Please return the lines of the data below, word for word, from the first line through the line containing "itself (R245). -/".

* Dataset entries

----------------

-- ==== Sys2Proof/Machine/VecMem.lean ====
section
/-!
DEFINITION. The VM family (R204–R207): vector loads and stores, gathers and scatters, on the access side.
-/

namespace Sys2Proof.Machine

/-- An access of up to 16 KiB cut at the page boundary that it may cross: addresses and lengths. -/
def pagePieces (a n : Nat) : List (Nat × Nat) :=
  let m := min n (16384 - a % 16384)
  if m < n then [(a, m), (a + m, n - m)] else [(a, n)]

/-- The pieces of an access of a context, which its first address decodes: a window access is whole, a global one is cut at the page
boundary (R245). -/
def accessPieces (x : Context) (a n : Nat) : List (Nat × Nat) := if windowOf x a = 0 then pagePieces a n else [(a, n)]

/-- The home of a piece: global where the access is, whatever window the piece would lie in by itself (R245). -/
def pieceHome (s : State) (glob : Bool) (need : Need) (a n al : Nat) : Except AccFault Target :=
  if glob then resolveGlobal s s.xid need a al else resolve s s.xid need a n al

/-- Plain loads of pieces, concatenated, each of its parts on its own (R270); `al` is the alignment asked of each piece, and `glob` says
that the access is global. -/
def loadPieces (glob : Bool) (al : Nat) : List (Nat × Nat) → List (List Byte) → State → Acc (List Byte)
  | [], acc, s => .ok acc.reverse.flatten s
  | (a, n) :: rest, acc, s =>
    match wideLoadAt s s.xid a n acc.flatten.length (pieceHome s glob needLoad a n al) with
    | .ok r s => loadPieces glob al rest (r :: acc) s
    | .hold s => .hold s
    | .trap s c d f => .trap s c d f

/-- The 256 bytes at `a`, unchanged. -/
def load256 (s : State) (a al : Nat) : Acc (List Byte) := loadPieces (windowOf s.x a = 0) al (accessPieces s.x a 256) [] s

/-- The parts of at most 256 bytes that `n` bytes from a 256-aligned address lie in. -/
def parts256 (a n : Nat) : List (Nat × Nat) :=
  (List.range ((n + 255) / 256)).map (fun i => (a + 256 * i, min 256 (n - 256 * i)))

/-- A decoding load: the containers of the page's format, from as many stream bits as they need (R123, R126, R205). Through an
aperture, and on a RAW page, the bytes move unchanged. -/
def loadDecoded (s : State) (a : Nat) : Acc (List Byte) :=
  match resolve s s.xid needLoad a 256 256 with
  | .ok ⟨_, some t⟩ =>
    if t.fmt = 0 then load256 s a 256
    else
      let p := (patternOf s.x.pats t.pat (elemBits t.fmt)).getD (densePattern 8)
      let needed := laneCount t.fmt
      match loadPieces true 1 (parts256 a ((streamBits p needed + 7) / 8)) [] s with
      | .ok bs s => .ok (contList t.fmt (extract p t.fmt (leNat bs) 0 needed)) s
      | .hold s => .hold s
      | .trap s c d f => .trap s c d f
  | _ => load256 s a 256

/-- Whether a push of the access side to vector queue `n` has room. -/
def roomAE (x : Context) (n : Nat) : Bool := !pendingQv x false n && (pushV false x n 0).isSome

/-- A vector loaded into access-to-execute queue `n`: it waits for room before it accesses memory. -/
def loadQueue (s : State) (n : Nat) (acc : State → Acc (List Byte)) : Done :=
  if !roomAE s.x n then .hold s true
  else match acc s with
    | .ok bs s => match pushV false s.x n (vecOf bs) with
      | some x => .ok { s with x := x } flagNone
      | none => .hold s true
    | .hold s => .hold s false
    | .trap s c d f => .trap s c d f

/-- The effective address of VLD and VST: g[b] + 256 × off8 (R204). -/
def vmAddr (f : VMF) (b : Word) : Nat := (b + BitVec.ofNat 64 (256 * f.off.toNat)).toNat

/-- VLD (R204, R205). -/
def execVld (f : VMF) (s : State) : Out :=
  .next (issue (.vld f) .P (fun caps s =>
    loadQueue s (f.q.toNat - 28) (fun s =>
      if f.dc then loadDecoded s (vmAddr f (srcS caps 0)) else load256 s (vmAddr f (srcS caps 0)) 16)) s)

/-- A plain store of a vector instruction: address, alignment and bytes. -/
abbrev VStore := Nat × Nat × List Byte

/-- Checks a run of stores before any of them is performed: traps of R304 steps 1 to 3 and watermarks; it counts the stores that
enter the shoal log, all of them from the first on (R259, R260). -/
def storeCheck (glob logging : Bool) : Nat → List VStore → State → Acc Nat
  | slots, [], s => .ok slots s
  | slots, (a, al, bs) :: rest, s =>
    match pieceHome s glob needStore a bs.length al with
    | .error (.early e) => .trap s e (accDetail true false false) (BitVec.ofNat 64 a)
    | .error (.trans _) => storeCheck glob true (slots + 1) rest s
    | .ok t =>
      match holdCheck s s.xid t.loc a bs.length false true (accDetail true false false) with
      | some r => r
      | none => storeCheck glob logging (if logging then slots + 1 else slots) rest s

/-- Performs stores in order. -/
def storeRun (glob : Bool) : List VStore → State → Acc Unit
  | [], s => .ok () s
  | (a, al, bs) :: rest, s =>
    match plainStoreAt s s.xid a bs (pieceHome s glob needStore a bs.length al) with
    | .ok _ s => storeRun glob rest s
    | .hold s => .hold s
    | .trap s c d f => .trap s c d f

/-- A run of plain stores, performed together once none of them must wait. -/
def storeAll (glob : Bool) (l : List VStore) (s : State) : Done :=
  match storeCheck glob (!(ownShoal s s.xid).isEmpty) 0 l s with
  | .hold s => .hold s false
  | .trap s c d f => .trap s c d f
  | .ok slots s =>
    if 64 < (getCore s s.core).shoal.length + slots then
      match (fullHold s s.xid ((l.head?.map (·.1)).getD 0) : Acc Unit) with
      | .ok _ s => .hold s false
      | .hold s => .hold s false
      | .trap s c d f => .trap s c d f
    else match storeRun glob l s with
      | .ok _ s => .ok s flagNone
      | .hold s => .hold s false
      | .trap s c d f => .trap s c d f

/-- VST (R204, R205). -/
def execVst (f : VMF) (s : State) : Out :=
  .next (issue (.vst f) .P (fun caps s =>
    let bs := vecBytes (srcV caps 0)
    let a := vmAddr f (srcS caps 1)
    if a % 16 ≠ 0 && a < 2 ^ 57 then .trap s 0x107 (accDetail true false false) (BitVec.ofNat 64 a)
    else storeAll (windowOf s.x a = 0) ((accessPieces s.x a 256).map (fun p => (p.1, 1, (bs.drop (p.1 - a)).take p.2))) s) s)

/-- The lanes of an index vector that name an element (R206): lane number and byte offset. -/
def indexLanes (idx : Vec) : List (Nat × Nat) :=
  ((List.range 64).map (fun i => (i, laneNat 4 idx i))).filter (fun e => e.2 != 0xFFFFFFFF)

/-- Gathers elements of `n` bytes, lane by lane: each loaded lane with its bytes. -/
def gather (a n : Nat) : List (Nat × Nat) → List (Nat × List Byte) → State → Acc (List (Nat × List Byte))
  | [], acc, s => .ok acc s
  | (i, o) :: rest, acc, s =>
    match plainBytesAt s ((a + o) % 2 ^ 64) n with
    | .ok bs s => gather a n rest ((i, bs) :: acc) s
    | .hold s => .hold s
    | .trap s c d f => .trap s c d f

/-- The bytes of the gathered vector: element i in lane i of `n` bytes, zero elsewhere. -/
def gathered (n : Nat) (l : List (Nat × List Byte)) : List Byte :=
  (List.range 64).flatMap (fun i => ((l.find? (fun e => e.1 = i)).map (·.2)).getD (List.replicate n 0))

/-- VLDG (R206, R207). -/
def execVldg (f : VGF) (s : State) : Out :=
  .next (issue (.vldg f) .P (fun caps s =>
    let n := sizeBytes f.sz
    loadQueue s (f.q.toNat - 28) (fun s =>
      match gather (srcS caps 1).toNat n (indexLanes (srcV caps 0)) [] s with
      | .ok l s => .ok (gathered n l) s
      | .hold s => .hold s
      | .trap s c d f => .trap s c d f)) s)

/-- VSTS: stores in ascending lane order (R206, R207). -/
def execVsts (f : VGF) (s : State) : Out :=
  .next (issue (.vsts f) .P (fun caps s =>
    let n := sizeBytes f.sz
    let a := (srcS caps 2).toNat
    let data := vecBytes (srcV caps 1)
    storeAll false ((indexLanes (srcV caps 0)).map (fun e => ((a + e.2) % 2 ^ 64, n, (data.drop (n * e.1)).take n))) s) s)

end Sys2Proof.Machine
end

----------------

* Answer section
-- ==== Sys2Proof/Machine/VecMem.lean ====
section
/-!
DEFINITION. The VM family (R204–R207): vector loads and stores, gathers and scatters, on the access side.
-/

namespace Sys2Proof.Machine

/-- An access of up to 16 KiB cut at the page boundary that it may cross: addresses and lengths. -/
def pagePieces (a n : Nat) : List (Nat × Nat) :=
  let m := min n (16384 - a % 16384)
  if m < n then [(a, m), (a + m, n - m)] else [(a, n)]

/-- The pieces of an access of a context, which its first address decodes: a window access is whole, a global one is cut at the page
boundary (R245). -/
def accessPieces (x : Context) (a n : Nat) : List (Nat × Nat) := if windowOf x a = 0 then pagePieces a n else [(a, n)]

/-- The home of a piece: global where the access is, whatever window the piece would lie in by itself (R245). -/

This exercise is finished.